_Exercise prompt_:
Once the line containing "deriving DecidableEq, Repr, Inhabited" is found in the entries below, restate it and each following line word for word, stopping after the line containing "Sys2Proof.Machine.execRspAea rsv reg data s".

_Material supplied_:
-- ==== Sys2Proof/Word.lean ====
section
/-!
DEFINITION. The value types of the machine (00_scope.md R3, R5): 16-bit words, 8-bit bytes, and
the sixteen register numbers.
-/

namespace Sys2Proof

/-- A 16-bit value: a register's contents, an instruction word, or a byte address (R3, R5). -/
abbrev Word := BitVec 16

/-- One byte of memory (20_memory.md R23). -/
abbrev Byte := BitVec 8

/-- A register number, 0x0 to 0xF, naming R0 to RF (10_state.md R9; 30_encoding.md R45). -/
abbrev Reg := Fin 16

end Sys2Proof
end

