-- ==== Sys2Proof/Safety.lean ====
section
/-!
DEFINITION. What claims are stated in: the end of a run (70_reset_and_hazards.md R107, R114), the
invariant of the state, and what an instruction leaves unchanged.
-/

namespace Sys2Proof.Machine

/-! ### Runs (R107, R114) -/

/-- The state after one step, any fault recorded (R93). -/
def advance (s : State) : State := stateAfter s (step s)

/-- The state after `n` steps. -/
def runFor (n : Nat) (s : State) : State := advance^[n] s

/-- The successful end of a run: a HALT was executed (R107). -/
def State.succeeded (s : State) : Bool := s.halted && s.fault.isNone

/-- The unsuccessful end of a run (R107). -/
def State.failed (s : State) : Bool := s.fault.isSome

/-- The core will take a step (R48). -/
def State.running (s : State) : Bool := !s.halted && s.fault.isNone

/-- The run from `s` ends successfully, within some number of steps. -/
def EndsInSuccess (s : State) : Prop := ∃ n, (runFor n s).succeeded = true

/-- The run from `s` ends in a fault. -/
def EndsInFault (s : State) : Prop := ∃ n, (runFor n s).failed = true

/-- The run from `s` is infinite: a hang (R114). -/
def Hangs (s : State) : Prop := ∀ n, (runFor n s).running = true

/-! ### The invariant -/

/-- The memory is in its canonical form, the reserved bits of sr are zero (10_state.md R13), and the
machine has not both halted and faulted (R107). -/
def State.Inv (s : State) : Prop :=
  s.mem.wf ∧ s.sr.extractLsb' 4 12 = 0 ∧ ¬(s.halted = true ∧ s.fault.isSome = true)

/-! ### Frames -/

/-- Every byte reads as before. -/
def SameMemory (s t : State) : Prop := ∀ a : Word, t.mem.read a = s.mem.read a

/-- Every general register reads as before, but `rd`. -/
def SameRegsBut (rd : Reg) (s t : State) : Prop := ∀ r, r ≠ rd → t.readReg r = s.readReg r

/-- Every general register reads as before. -/
def SameRegs (s t : State) : Prop := ∀ r, t.readReg r = s.readReg r

/-- sp and lr, and whether the machine has halted or faulted, are as before. -/
def SameSpecials (s t : State) : Prop :=
  t.sp = s.sp ∧ t.lr = s.lr ∧ t.halted = s.halted ∧ t.fault = s.fault

/-- `rd` now holds `v`, every other register what it held; R0 still reads as 0x0000 (R9). -/
def WroteReg (rd : Reg) (v : Word) (s t : State) : Prop :=
  t.readReg rd = (if rd = 0 then 0#16 else v) ∧ SameRegsBut rd s t

/-- The four flags are `z n c v`, and the other bits of sr are as before (R13). -/
def FlagsAre (z n c v : Prop) (s t : State) : Prop :=
  (flagZ t.sr = true ↔ z) ∧ (flagN t.sr = true ↔ n) ∧ (flagC t.sr = true ↔ c) ∧
    (flagV t.sr = true ↔ v) ∧ t.sr.extractLsb' 4 12 = s.sr.extractLsb' 4 12

/-- What an instruction that computes into `rd` leaves: every other register, every byte of memory,
sp and lr; the pc is advanced (R17). -/
def ComputeFrame (rd : Reg) (s t : State) : Prop :=
  SameRegsBut rd s t ∧ SameMemory s t ∧ SameSpecials s t ∧ t.pc = s.pc + 2#16

/-! ### Comparing runs -/

/-- The state after `n` steps under the parameters `c`. -/
def runUnder (c : Config) (n : Nat) (s : State) : State := (advanceUnder c)^[n] s

/-- The two states agree in everything but sr. -/
def SameButSr (s t : State) : Prop := t = { s with sr := t.sr }

/-- The two configurations agree in everything but the FLAGS parameter. -/
def SameButFlags (c d : Config) : Prop := d = { c with flags := d.flags }

/-! ### Who writes what (10_state.md R15, R17) -/

/-- The general register an instruction names as its destination. -/
def destination : Instr → Option Reg
  | .add rd _ _ => some rd
  | .addi rd _ => some rd
  | .sub rd _ _ => some rd
  | .and rd _ _ => some rd
  | .or rd _ _ => some rd
  | .xor rd _ _ => some rd
  | .not rd _ => some rd
  | .shl rd _ _ => some rd
  | .shr rd _ _ => some rd
  | .load rd _ _ => some rd
  | .loadi rd _ => some rd
  | .nop => none
  | .store _ _ _ => none
  | .jmp _ => none
  | .beq _ _ => none
  | .bne _ _ => none
  | .halt => none
  | .call _ => none
  | .ret _ => none
  | .push _ => none
  | .pop _ => none

/-- The instructions that write memory. -/
def isStore : Instr → Bool
  | .store _ _ _ => true
  | .nop => false
  | .add _ _ _ => false
  | .addi _ _ => false
  | .sub _ _ _ => false
  | .and _ _ _ => false
  | .or _ _ _ => false
  | .xor _ _ _ => false
  | .not _ _ => false
  | .shl _ _ _ => false
  | .shr _ _ _ => false
  | .load _ _ _ => false
  | .loadi _ _ => false
  | .jmp _ => false
  | .beq _ _ => false
  | .bne _ _ => false
  | .halt => false
  | .call _ => false
  | .ret _ => false
  | .push _ => false
  | .pop _ => false

/-- The instructions that write the flags (10_state.md R15). -/
def writesFlags : Instr → Bool
  | .add _ _ _ => true
  | .addi _ _ => true
  | .sub _ _ _ => true
  | .and _ _ _ => true
  | .or _ _ _ => true
  | .xor _ _ _ => true
  | .not _ _ => true
  | .shl _ _ _ => true
  | .shr _ _ _ => true
  | .nop => false
  | .load _ _ _ => false
  | .store _ _ _ => false
  | .loadi _ _ => false
  | .jmp _ => false
  | .beq _ _ => false
  | .bne _ _ => false
  | .halt => false
  | .call _ => false
  | .ret _ => false
  | .push _ => false
  | .pop _ => false

/-- Whether the instruction, run in this state, transfers control (44_control_flow.md R80 to R82), or
stops the machine, after which there is no next instruction (HALT). A branch that is not taken does
neither. -/
def leavesSequence (s : State) : Instr → Bool
  | .jmp _ => true
  | .beq rc _ => s.readReg rc == 0#16
  | .bne rc _ => s.readReg rc != 0#16
  | .halt => true
  | .nop => false
  | .add _ _ _ => false
  | .addi _ _ => false
  | .sub _ _ _ => false
  | .and _ _ _ => false
  | .or _ _ _ => false
  | .xor _ _ _ => false
  | .not _ _ => false
  | .shl _ _ _ => false
  | .shr _ _ _ => false
  | .load _ _ _ => false
  | .store _ _ _ => false
  | .loadi _ _ => false
  | .call _ => false
  | .ret _ => false
  | .push _ => false
  | .pop _ => false

end Sys2Proof.Machine
end

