/-! ### The faults of an instruction -/

/-- The rows of the fault table that an instruction raises, by the instruction: an odd data address
before a hit of the window, and an amount of 16 or more when SHIFT_OVER is `fault`. -/
def Raises (c : Config) (s : State) (f : Fault) : Instr → Prop
  | .load _ rs off4 =>
    (effectiveAddress s rs off4).toNat % 2 = 1 ∧ f = .misalignedData (effectiveAddress s rs off4)
  | .store _ rs off4 =>
    (effectiveAddress s rs off4).toNat % 2 = 1 ∧ f = .misalignedData (effectiveAddress s rs off4) ∨
    (effectiveAddress s rs off4).toNat % 2 = 0 ∧
      (∃ j, 1 ≤ j ∧ j ≤ c.smcWindow ∧
        effectiveAddress s rs off4 = s.pc + BitVec.ofNat 16 (2 * j)) ∧
      f = .smcHazard (effectiveAddress s rs off4)
  | .shl _ _ rt => c.shiftOver = .fault ∧ 16 ≤ (s.readReg rt).toNat ∧ f = .shiftRange (s.readReg rt)
  | .shr _ _ rt => c.shiftOver = .fault ∧ 16 ≤ (s.readReg rt).toNat ∧ f = .shiftRange (s.readReg rt)
  | _ => False

theorem fault_eq_fault_iff {f g : Fault} : (.fault g : Answer) = .fault f ↔ f = g := by
  rw [Host.Outcome.fault.injEq, eq_comm]

section
variable (c : Config) (s : State) (f : Fault)

theorem loadUnder_fault_iff (rd rs : Reg) (off4 : BitVec 4) :
    loadUnder c rd rs off4 s = .fault f ↔ Raises c s f (.load rd rs off4) := by
  rw [loadUnder_eq]
  simp only [Raises, ← isOdd_iff]
  split
  next hodd =>
    rw [fault_eq_fault_iff]
    simp [hodd]
  next heven => simp [heven]

theorem storeUnder_fault_iff (rd rs : Reg) (off4 : BitVec 4) :
    storeUnder c rd rs off4 s = .fault f ↔ Raises c s f (.store rd rs off4) := by
  rw [storeUnder_eq]
  simp only [Raises, ← isOdd_iff, ← isOdd_eq_false_iff, ← hitsWindow_iff]
  split
  next hodd =>
    rw [fault_eq_fault_iff]
    simp [hodd]
  next heven =>
    split
    next hhit =>
      rw [fault_eq_fault_iff]
      simp [heven, hhit]
    next hmiss => simp [heven, hmiss]

theorem shiftPlaces_error_iff (rule : ShiftOver) (n : Word) :
    shiftPlaces rule n = .error f ↔ rule = .fault ∧ 16 ≤ n.toNat ∧ f = .shiftRange n := by
  cases rule with
  | zero | mod16 => simp [shiftPlaces]
  | fault =>
    simp only [shiftPlaces]
    split
    next h => simp [h, eq_comm]
    next h => simp [h]

theorem shiftUnder_fault_iff (shifted : Word → Nat → Word) (rd rs rt : Reg) :
    shiftUnder c shifted rd rs rt s = .fault f ↔
      c.shiftOver = .fault ∧ 16 ≤ (s.readReg rt).toNat ∧ f = .shiftRange (s.readReg rt) := by
  rw [← shiftPlaces_error_iff]
  cases h : shiftPlaces c.shiftOver (s.readReg rt) with
  | ok n => simp [shiftUnder_of_ok h]
  | error e => simp [shiftUnder_of_error h]

/-- An instruction raises a fault exactly where its rows of the table say. -/
theorem execUnder_fault_iff (i : Instr) : execUnder c i s = .fault f ↔ Raises c s f i := by
  cases i with
  | load rd rs off4 => exact loadUnder_fault_iff c s f rd rs off4
  | store rd rs off4 => exact storeUnder_fault_iff c s f rd rs off4
  | shl rd rs rt => exact shiftUnder_fault_iff c s f shiftLeft rd rs rt
  | shr rd rs rt => exact shiftUnder_fault_iff c s f (shiftRight c.shrFill) rd rs rt
  | nop | add | addi | sub | and | or | xor | not | loadi | jmp | beq | bne | halt | call | ret
  | push | pop => exact ⟨nofun, nofun⟩

end

/-! ### The faults of a step -/

section
variable {c : Config} {s : State} {f : Fault}

/-- A step raises a fault at an odd pc, on a refused word, or by its instruction. -/
theorem stepUnder_fault_iff (hrun : s.running = true) :
    stepUnder c s = .fault f ↔
      (s.pc.toNat % 2 = 1 ∧ f = .misalignedFetch s.pc) ∨
      (s.pc.toNat % 2 = 0 ∧
        ((c.extSpace = .refuse ∧ 0xF000 ≤ s.fetch.toNat ∧ s.fetch.toNat ≤ 0xF3FF ∧
            f = .refusedEncoding s.fetch) ∨
          ∃ i, decodeUnder c.extSpace s.fetch = .ok i ∧ Raises c s f i)) := by
  obtain ⟨hfault, hhalted⟩ := (running_iff s).mp hrun
  rw [stepUnder, cycle_running hfault hhalted, ← isOdd_iff, ← isOdd_eq_false_iff]
  cases hodd : isOdd s.pc with
  | true => simp [eq_comm]
  | false =>
    have hrefused := decodeUnder_error_iff c.extSpace s.fetch
    cases hi : decodeUnder c.extSpace s.fetch with
    | ok i =>
      have hno : ¬(c.extSpace = .refuse ∧ 0xF000 ≤ s.fetch.toNat ∧ s.fetch.toNat ≤ 0xF3FF) := by
        rw [← hrefused, hi]
        nofun
      constructor
      · intro h
        exact .inr ⟨rfl, .inr ⟨i, rfl, (execUnder_fault_iff c s f i).mp h⟩⟩
      · rintro (⟨⟨⟩, -⟩ | ⟨-, ⟨hx, hlow, hhigh, -⟩ | ⟨j, ⟨⟩, h⟩⟩)
        · exact absurd ⟨hx, hlow, hhigh⟩ hno
        · exact (execUnder_fault_iff c s f i).mpr h
    | error e =>
      obtain ⟨hx, hlow, hhigh⟩ := hrefused.mp ⟨e, hi⟩
      simp [hx, hlow, hhigh, eq_comm]
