-- ==== Sys2Proof/Word.lean ====
section
/-! DEFINITION. The word types of the block (rule R14 gives the widths, rules R15 and R16 the numbering) and the
4-byte packet. Only types stand here; byte order and field extraction are in `Sys2Proof.Machine.Operands`. -/

namespace Sys2Proof

/-- One byte of a packet (rule R14). -/
abbrev Byte := BitVec 8

/-- Half of a byte: the checksum, and the part of `b0` the checksum covers. -/
abbrev Nibble := BitVec 4

/-- A value or data field, 16 bits (rule R14). -/
abbrev Half := BitVec 16

/-- A host command word, a packet written as one word, a CSR, a time sample: 32 bits. -/
abbrev Word := BitVec 32

/-- A baud rate, 24 bits (rules R14 and R30). -/
abbrev Rate := BitVec 24

/-- The device's status code, 2 bits (rule R14). -/
abbrev Status := BitVec 2

/-- A 3-bit count, candidate index or CSR number (rules R26, R30, R31, R33). -/
abbrev Idx := BitVec 3

/-- A packet: exactly four bytes, `b0` sent or received first (rules R16, R55, R70). -/
structure Packet where
  b0 : Byte
  b1 : Byte
  b2 : Byte
  b3 : Byte
  deriving DecidableEq, Repr, Inhabited

end Sys2Proof
end

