-- ==== Sys2Proof/Machine/Dispatch.lean ====
section
/-! DEFINITION. One arm per instruction, each a direct call of its meaning. -/

namespace Sys2Proof.Machine

def exec (i : Instr) (s : State) : Host.Outcome State Fault Refusal :=
  match i with
  | .txnRd tc reg value => Sys2Proof.Machine.execTxnRd tc reg value s
  | .txnWr tc reg value => Sys2Proof.Machine.execTxnWr tc reg value s
  | .negotiate => Sys2Proof.Machine.execNegotiate s
  | .setverb v => Sys2Proof.Machine.execSetverb v s
  | .cmdRd reg value => Sys2Proof.Machine.execCmdRd reg value s
  | .cmdWr reg value => Sys2Proof.Machine.execCmdWr reg value s
  | .rspBad chk low reg data => Sys2Proof.Machine.execRspBad chk low reg data s
  | .rspCe rsv status reg data => Sys2Proof.Machine.execRspCe rsv status reg data s
  | .rspOk rsv reg data => Sys2Proof.Machine.execRspOk rsv reg data s
  | .rspXe rsv reg data => Sys2Proof.Machine.execRspXe rsv reg data s
  | .rspAea rsv reg data => Sys2Proof.Machine.execRspAea rsv reg data s
  | .rspCp rsv reg data => Sys2Proof.Machine.execRspCp rsv reg data s

end Sys2Proof.Machine
end

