-- ==== Sys2Proof/Machine/Sequencer.lean ====
section
/-! DEFINITION. What a step runs, and the steps that run no instruction: reset, RST, IDLE without a command, RX,
NEG_CFG, NEG_SETTLE and NEG_FALLBACK (rules R141, R142, R172, R173, R176, R182, R230, R231). -/

namespace Sys2Proof.Machine

/-- The steps that run no instruction of the table. -/
inductive Micro where
  /-- A step with `rst = 1` (rule R230). -/
  | reset
  /-- The RST step (rule R231). -/
  | boot
  /-- IDLE, and no command presented (rule R251). -/
  | rest
  /-- IDLE, and a word presented that selects no row (rule R182). -/
  | illegal (e : DecodeError)
  /-- An RX step (rules R141 and R142). -/
  | receive
  /-- A NEG_CFG step (rule R172). -/
  | candidate
  /-- A NEG_SETTLE step (rule R173). -/
  | settle
  /-- A NEG_FALLBACK step (rule R176). -/
  | fallback
  deriving DecidableEq, Repr

/-- What a step runs. -/
inductive Fetched where
  | instr (i : Instr)
  | micro (m : Micro)
  deriving DecidableEq, Repr

/-- The packet a TX step sends, as an instruction (rules R111, R112, R140). -/
def latchedRequest (s : State) : Instr :=
  if s.reqW then .cmdWr s.reqReg s.reqVal else .cmdRd s.reqReg s.reqVal

/-- What the step in this state runs. Reset comes before every other rule (rules R207 and R230); a command is met
only in IDLE (rule R41); a received packet only in CHECK (rules R26 and R143 to R145). -/
def fetch (s : State) : Fetched :=
  if s.env.inp.rst then .micro .reset
  else
    match s.state with
    | .rst => .micro .boot
    | .idle =>
      if s.env.inp.cmdValid then
        match decode s.cfg .host s.env.inp.cmdWord with
        | .ok i => .instr i
        | .rejected e => .micro (.illegal e)
      else .micro .rest
    | .tx => .instr (latchedRequest s)
    | .rx => .micro .receive
    | .check => .instr (classify s.cfg s.rxbuf)
    | .negCfg => .micro .candidate
    | .negSettle => .micro .settle
    | .negFallback => .micro .fallback

/-- The block's registers at their reset values; the transport, the world and the parameters stay
(rules R45, R230, R232, R234). -/
def resetBlock (s : State) : State :=
  { State.reset with cfg := s.cfg, baud := s.cfg.baudReset, line := s.line, env := s.env }

/-- The RST step (rule R231). -/
def bootStep (s : State) : State := { configure s.cfg.baudReset s with state := .idle }

/-- An RX step: the deadline before the byte, at most one byte, CHECK after the fourth (rules R141, R142, R207). -/
def receiveStep (s : State) : Host.Outcome State Fault Refusal :=
  if expired s.cfg s.reqTc (elapsed (nowMs s) s.t0) (!s.line.rxq.isEmpty) then
    .next (complete (.plain .txnTimeout) s)
  else
    match s.line.rxq with
    | [] => .next s
    | b :: rest =>
      if 3#3 < s.rxCnt then .fault .rxCountOutOfRange
      else if s.rxCnt = 3#3 then .next { rxTake b rest s with state := .check }
      else .next (rxTake b rest s)

/-- A NEG_CFG step (rule R172). -/
def candidateStep (s : State) : Host.Outcome State Fault Refusal :=
  match s.cfg.baudList[s.negIdx.toNat]? with
  | some b => .next { configure b s with tCfg := nowMs s, state := .negSettle }
  | none => .fault .candidateIndexOutOfRange

/-- A NEG_SETTLE step: the wait, then the probe of the NOP register (rule R173). -/
def settleStep (s : State) : State :=
  if settled s.cfg (elapsed (nowMs s) s.tCfg) then
    { s with reqReg := s.cfg.nopReg, reqVal := 0#16, reqW := false, reqTc := false, origin := .neg, state := .tx }
  else s

/-- A NEG_FALLBACK step (rule R176). -/
def fallbackStep (s : State) : State :=
  finish (.plain .negFail) { configure s.cfg.baudFallback s with baudOk := false, accIdx := 7#3 }

/-- A step that runs no instruction. -/
def runMicro (m : Micro) (s : State) : Host.Outcome State Fault Refusal :=
  match m with
  | .reset => .next (resetBlock s)
  | .boot => .next (bootStep s)
  | .rest => .next s
  | .illegal _ => execIllegal s
  | .receive => receiveStep s
  | .candidate => candidateStep s
  | .settle => .next (settleStep s)
  | .fallback => .next (fallbackStep s)

/-- The state in which the next step runs the instruction a word encodes in its place: a command word on the command
port of an idle engine, a request in the latch of an engine in TX, a response in the full buffer of an engine in
CHECK. -/
def presentWord (s : State) (w : Word) : State :=
  match placeOf s.cfg w with
  | .host =>
    { s with state := .idle, env := { s.env with inp := { s.env.inp with rst := false, cmdValid := true, cmdWord := w } } }
  | .command =>
    { s with
      state := .tx
      reqReg := regField w
      reqVal := valueField w
      reqW := w.getLsbD 27
      env := { s.env with inp := { s.env.inp with rst := false } } }
  | .response =>
    { s with
      state := .check
      rxbuf := packetOfWord w
      rxCnt := 4#3
      env := { s.env with inp := { s.env.inp with rst := false } } }

end Sys2Proof.Machine
end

_Result for this exercise_:
  deriving DecidableEq, Repr, Inhabited

end Sys2Proof
end

-- ==== Sys2Proof/Machine/Dispatch.lean ====
section
/-! DEFINITION. One arm per instruction, each a direct call of its meaning. -/

namespace Sys2Proof.Machine

def exec (i : Instr) (s : State) : Host.Outcome State Fault Refusal :=
  match i with
  | .txnRd tc reg value => Sys2Proof.Machine.execTxnRd tc reg value s
  | .txnWr tc reg value => Sys2Proof.Machine.execTxnWr tc reg value s
  | .negotiate => Sys2Proof.Machine.execNegotiate s
  | .setverb v => Sys2Proof.Machine.execSetverb v s
  | .cmdRd reg value => Sys2Proof.Machine.execCmdRd reg value s
  | .cmdWr reg value => Sys2Proof.Machine.execCmdWr reg value s
  | .rspBad chk low reg data => Sys2Proof.Machine.execRspBad chk low reg data s
  | .rspCe rsv status reg data => Sys2Proof.Machine.execRspCe rsv status reg data s
  | .rspOk rsv reg data => Sys2Proof.Machine.execRspOk rsv reg data s
  | .rspXe rsv reg data => Sys2Proof.Machine.execRspXe rsv reg data s
  | .rspAea rsv reg data => Sys2Proof.Machine.execRspAea rsv reg data s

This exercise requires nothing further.